BP 34: Nonlinear Dynamics of the Heart II (joint session DY/BP)

BP 34.3: Talk

Thursday, March 19, 2020, 14:45–15:00, ZEU 118

Simple mechanism for low-energy antifibrillation pacingPavel Buran, Thomas Niedermayer und •Markus Bär — Physikalisch-Technische Bundesanstalt (PTB), Berlin

Rotating excitation waves and electrical turbulence in cardiac tissue are associated with arrhythmias such as life-threatening ventricular fibrillation. Experimental studies have shown that a sequence of low-energy electrical far-field pulses is able to terminate fibrillation with less energy than a single large energy shock [1]. Previous theoretical approaches to understand this low-energy antifibrillation pacing (LEAP) have often focused on unpinning and removal of a small number of rotating spirals in quasi-two-dimensional situations. These theories, however, cannot explain the defibrillation of spatiotemporal chaos. Based on a systematic simulation study, we present an alternative mechanism for the success of LEAP in two dimensions, which explains both, the termination of stable spirals as well as spatiotemporal chaos. It turns out that actually each pulse during LEAP annihilates all excitation fronts, however, that new fronts could arise at the borders between refractory and excitable parts of the tissue.
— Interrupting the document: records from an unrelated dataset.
/-- LDI, MOV and IN load their destination, or an operand names no register (R130 to R132, R214). -/
theorem exec_registerWriter_cases {i : Instr} {d : Byte}
    (hi : (∃ k, i = .ldi d k) ∨ (∃ r, i = .mov d r) ∨ (∃ a, i = .in_ d a)) (s : State) :
    (∃ (hd : d.toNat < Config.nreg) (v : Byte), exec i s = .next ((Effect.loaded ⟨d.toNat, hd⟩ v).apply s)) ∨
    (∃ n v, exec i s = .next ((Effect.violated n v).apply s)) := by
  cases hwf : WellFormed i with
  | false =>
    obtain ⟨n, v, -, -, h⟩ := exec_of_not_wellFormed hwf
    exact .inr ⟨n, v, h s⟩
  | true =>
    obtain ⟨k, rfl⟩ | ⟨r, rfl⟩ | ⟨a, rfl⟩ := hi
    · exact .inl ⟨_, k, exec_ldi_of_lt (of_decide_eq_true hwf) k s⟩
    · obtain ⟨hd, hr⟩ : d.toNat < Config.nreg ∧ r.toNat < Config.nreg := by
        simpa [WellFormed, isRegIndex] using hwf
      exact .inl ⟨hd, _, exec_mov_of_lt hd hr s⟩
    · exact .inl ⟨_, _, exec_in_of_lt a (of_decide_eq_true hwf) s⟩

/-- Settles O40: a load keeps the registers beside its destination, a BoundsViolation keeps all. -/
theorem frameOfRegisterWriters : Obligations.FrameOfRegisterWriters := by
  intro i d s t hi h
  obtain ⟨hd, v, h'⟩ | ⟨n, v, h'⟩ := exec_registerWriter_cases hi s <;> cases h'.symm.trans h
  · exact ⟨fun j hj => Effect.readReg_loaded_of_ne s v (Fin.ne_of_val_ne hj), rfl, Effect.sameSpecials _ s, fun _ => rfl⟩
  · exact ⟨fun _ _ => rfl, rfl, Effect.sameSpecials _ s, fun _ => rfl⟩

/-- Settles O41: a store keeps every byte at another address, a BoundsViolation keeps all. -/
theorem frameOfOut : Obligations.FrameOfOut := by
  intro a r s t hwf h
  by_cases hr : r.toNat < Config.nreg
  · cases (exec_out_of_lt a hr s).symm.trans h
    exact ⟨fun _ => rfl, rfl, Effect.sameSpecials _ s, fun _ hx => Effect.read_stored_of_ne hwf _ hx⟩
  · cases (withReg_of_ge .second s _ hr).symm.trans h
    exact ⟨fun _ => rfl, rfl, (Effect.violated .second r).sameSpecials s, fun _ _ => rfl⟩

end Sys2Proof.Machine
end

section
/-! PROOF. NOP and JMP (R140, R141), and the frame of every instruction that writes neither a register nor a data byte
(R118, R150). -/

namespace Sys2Proof.Machine

/-! ## The whole instruction cycle of an encoded instruction -/

theorem step_of_encode {i : Instr} {s : State} (hcs : s.cs = .fetch) (hw : s.pm[s.pc.toNat]? = some (encode i)) :
    step s = exec i (s.fetched (encode i)).decoded :=
  stepRunsDecoded s (encode i) i hcs hw (decode_encode i)

/-- What Fetch and Decode of a word leave to Execute (R111, R112): the fields are those the word was packed from. -/
theorem decoded_fetched_packWord (s : State) (op a b : Byte) :
    (s.fetched (packWord op a b)).decoded = { s with
      pc := s.pc + 1
      mar := s.pc
      ir := packWord op a b
      opcode := op
      operand1 := a
      operand2 := b
      cs := .execute
      event := .none } := by
  simp [State.decoded, State.fetched]

/-! ## Execute -/

theorem exec_of_mnemonic_nop {i : Instr} (h : i.mnemonic = .NOP) (s : State) :
    exec i s = .next (Effect.completed.apply s) := by
  rw [← i.make_parts, h]
  rfl

theorem exec_of_mnemonic_jmp {i : Instr} (h : i.mnemonic = .JMP) (s : State) :
    exec i s = .next ((Effect.jumped i.operand1).apply s) := by
  rw [← i.make_parts, h]
  rfl

/-- Settles O23: Execute ends what Fetch and Decode prepared, and so returns the cycle state to the Fetch it began in. -/
theorem nopEffect : Obligations.NopEffect := by
  refine fun x y s => ⟨rfl, exec_of_mnemonic_nop rfl s, fun hcs hw => ?cycle⟩
  case cycle =>
    calc step s
        = exec (.nop x y) (s.fetched (packWord 0x00 x y)).decoded := step_of_encode hcs hw
      _ = .next (Effect.completed.apply (s.fetched (packWord 0x00 x y)).decoded) := exec_of_mnemonic_nop rfl _
      _ = _ := by rw [decoded_fetched_packWord, hcs]; rfl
The success probability of each individual pulse can thus be simply interpreted as the probability that no new front arises. Furthermore, we will show that the success probability depends exponentially on the total length of these refractory boundaries and that successful LEAP is characterized by pulses causing a gradual decrease of this length simultaneously increasing the success probability of subsequent pulses until complete defibrillation.